Шепард вернулся в Декейтер, но его обида не улеглась. В нем нарастал гнев. Он заподозрил – разумеется, безосновательно, – что Херндон сыграл какую-то роль в его изгнании, чтобы самому остаться в зале суда. Это расследование стоило Шепарду стольких потерь, что он не смог справиться с новыми разочарованиями.

Он ушел в глухое подполье. Он отказался отвечать на звонки прокуроров антитрестовского отдела в декейтерскую резидентуру. Если они оставляли сообщение с запросом материалов, в ответ приходил факс без всяких комментариев. Дома к телефону подходила Дайана и отказывалась звать мужа.

Херндон попросил Джима Гриффина разрешить ему поменяться с Шепардом. Видя, как угнетен его друг, он хотел уступить ему место в прокурорской команде, как ни мучителен был для него этот поступок. Но Гриффин отмел его просьбу. Решение принято в интересах дела, сказал он.

В отчаянии Херндон в перерыве между заседаниями суда сел за компьютер и написал Шепарду письмо.

«Брайан,

– писал он, –

Джим говорит, что ты отказываешься общаться кроме как по факсу. Почему? Я не знаю, что с тобой произошло после отъезда, но, похоже, ты (как и Дайана) считаешь, что я за твоей спиной сговорился с прокурорами и мы выперли тебя из зала суда. Это неправда».

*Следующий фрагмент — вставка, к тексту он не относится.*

-- ==== Sys2Proof/Machine/Arb.lean ====
section
/-! DEFINITION. The retransmission arbiter ARB and the timer TMR (spec/45_retransmission.md R270 to R284). -/

namespace Sys2Proof.Machine

/-- IDLE, pop (R271). -/
def arbPop (e : TxEntry) (rest : List TxEntry) (s : State) : State :=
  { s with
    txq := rest, pendingValid := true, pendingKind := some e.kind, pendingSeq := e.seq, pendPayload := e.payload,
    needsAck := e.kind.needsAck, attempts := 0, ackMatch := false, stArb := .hold }

/-- HOLD, attempt start (R273). -/
def attemptStart (s : State) : State :=
  irqSet .txSending { txfStart s.pendPayload { s with attempts := s.attempts + 1 } with stArb := .sending }

/-- `complete_sent()` (R277). -/
def completeSent (s : State) : State := { clearPending s with stArb := .idle }

/-- `complete_acked()` (R278). -/
def completeAcked (s : State) : State := irqSet .txAcked (arbIdle s)

/-- Entering WAIT loads the timer (R274, R280). -/
def enterWait (s : State) : State := { s with timer := s.cfgTimeout, stArb := .wait }

/-- SENDING, frame emitted (R274). -/
def frameSent (s : State) : State :=
  let t := irqSet .txSent s
  if !t.needsAck then completeSent t else if t.ackMatch then completeAcked t else enterWait t

/-- `failed_attempt()` (R284): TimeoutError when the budget is spent (60_exceptions.md R353). -/
def failedAttempt (s : State) : State :=
  if s.cfgRetry.toNat ≤ s.attempts.toNat then closeLinkWith .timeout s else { s with timer := 0, stArb := .hold }

/-- ARB's transition in HOLD (R272, R273, R275). -/
def arbHold (s : State) : State :=
  if s.ackMatch then completeAcked s
  else if s.sendAllowed && !txfBusy s then attemptStart s
  else s

/-- ARB's transition in WAIT, in the order of R287 (R279, R282, R283). -/
def arbWait (s : State) : State :=
  if s.ackMatch then completeAcked s
  else if !s.sendAllowed then failedAttempt s
  else if s.timer = 0 then failedAttempt s
  else s

/-- ARB's turn on an open link. -/
def arbOpen (s : State) : State :=
  match s.stArb with
  | .idle =>
    match s.txq with
    | [] => s
    | e :: rest => arbPop e rest s
  | .hold => arbHold s
  | .sending => if txfBusy s then s else frameSent s
  | .wait => arbWait s

/-- ARB's turn: no step while the link is closed (R270). -/
def arbStep (s : State) : State := if s.linkOpen then arbOpen s else s

/-- TMR takes one tick (R281). -/
def tmrTick (s : State) : State :=
  if s.stArb = .wait ∧ 0 < s.timer.toNat then { s with timer := s.timer - 1 } else s

end Sys2Proof.Machine
end

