-- ==== Sys2Proof/Tests/Slice0.lean ====
section
/-! SUPPORT. Tests of the model, each on one decoding, one operation or one step, their expected values taken from the spec
(the vector or rule each names), and one named witness for each hypothesis of the statements. -/

namespace Sys2Proof.Tests

open Sys2Proof Sys2Proof.Machine

/-! ## Small states -/

/-- The defaults of 95_test_vectors.md, with a timeout of 3 ticks. -/
def testParams : Params :=
  { maxpkt := 1024, txqDepth := 8, rxqDepth := 4, tAck := 3, lenMode := .remainder, crcVariant := .arc }

/-- After reset. -/
def closed : State := State.resetWith testParams

/-- After OPEN. -/
def opened : State := { closed with linkOpen := true }

/-- Open, with `41 42` staged. -/
def staged : State := { opened with txBuf := [(0, 0x41), (1, 0x42)], txLen := 2 }

/-- The entry a SEND_LT of `41 42` after OPEN queues (95_test_vectors.md section 2.4). -/
def ltEntry : TxEntry := { kind := .lt, seq := 1, payload := [0x04, 0x04, 0x01, 0x41, 0x42] }

/-- Open, with that LT pending and its first attempt emitted (V-A1). -/
def waiting : State :=
  { opened with
    txSeq := 1, pendingValid := true, pendingKind := some .lt, pendingSeq := 1, needsAck := true,
    pendPayload := ltEntry.payload, attempts := 1, timer := 3, stArb := .wait }

/-- Open, with the same LT pending in HOLD before its first attempt. -/
def holding : State := { waiting with attempts := 0, timer := 0, stArb := .hold }

/-- An LA(1, 8) as RXQ holds it. -/
def laEntry : RxEntry := { kind := .la, seq := 1, credit := 8, payload := [0x03, 0x05, 0x01, 0x08] }

/-- Open, with one LA received. -/
def received : State := { opened with rxq := [laEntry] }

/-- Open, with RXQ full. -/
def rxFull : State := { opened with rxq := List.replicate 4 laEntry }

/-- Open, with TXQ full. -/
def txFull : State := { staged with txq := List.replicate 8 ltEntry }

/-- The state an outcome answers. -/
def after (r : Host.Outcome State Fault Refusal) : Option State :=
  match r with
  | .next t => some t
  | .fault _ => none
  | .refused _ => none

/-! ## WellFormed: ill-formed terms that the checks refuse -/

theorem test_wf_refuses_short_length_ff : (Instr.rxLr (.short 0xFF) []).wf = false := by decide
theorem test_wf_refuses_short_length_ff_lt : (Instr.rxLt (.short 0xFF) 0x01 []).wf = false := by decide
theorem test_wf_accepts_short_length_fe : (Instr.rxLa (.short 0xFE) 0x01 0x08 []).wf = true := by decide
theorem test_wf_refuses_overlong_payload : packetWf (.short 0x00) (List.replicate 4095 0x00) = false := by
  simp only [packetWf, LenField.size, List.length_replicate]
  decide
theorem test_wf_accepts_longest_payload : packetWf (.extended 0x0000) (List.replicate 4092 0x00) = true := by
  simp only [packetWf, LenField.size, List.length_replicate]
  decide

Он и понятия не имел о том, писал Херндон, что на заседании позволят остаться только одному из них.

«Мне больно, что ты замкнулся в себе. Мы друзья. Я не делал того, в чем ты меня подозреваешь. Я не меньше тебя огорошен этим решением судьи и не понимаю его до сих пор. Надеюсь, ты справишься с чувствами и ответишь мне».

Херндон отправил письмо факсом в Декейтер. В конце дня он заглянул, надеясь найти ответ Шепарда.

Но ответа не было. Ни в этот день, ни в следующие.

Рано утром 14 сентября Фриц Дюжур, шестидесятивосьмилетний уроженец Гаити, надел привычный коричневый костюм и направился к остановке автобуса № 6 в юго-восточной части Чикаго. Он ехал в центр города. Уже в автобусе Дюжур задумался, не слишком ли официально он одет. Но костюм он надевал каждый день тех тридцати пяти лет, что трудился инженером городских служб, и не стал изменять своей привычке даже сегодня – в день, когда он вместе с другими присяжными должен был вынести решение о виновности или невиновности трех сотрудников АДМ.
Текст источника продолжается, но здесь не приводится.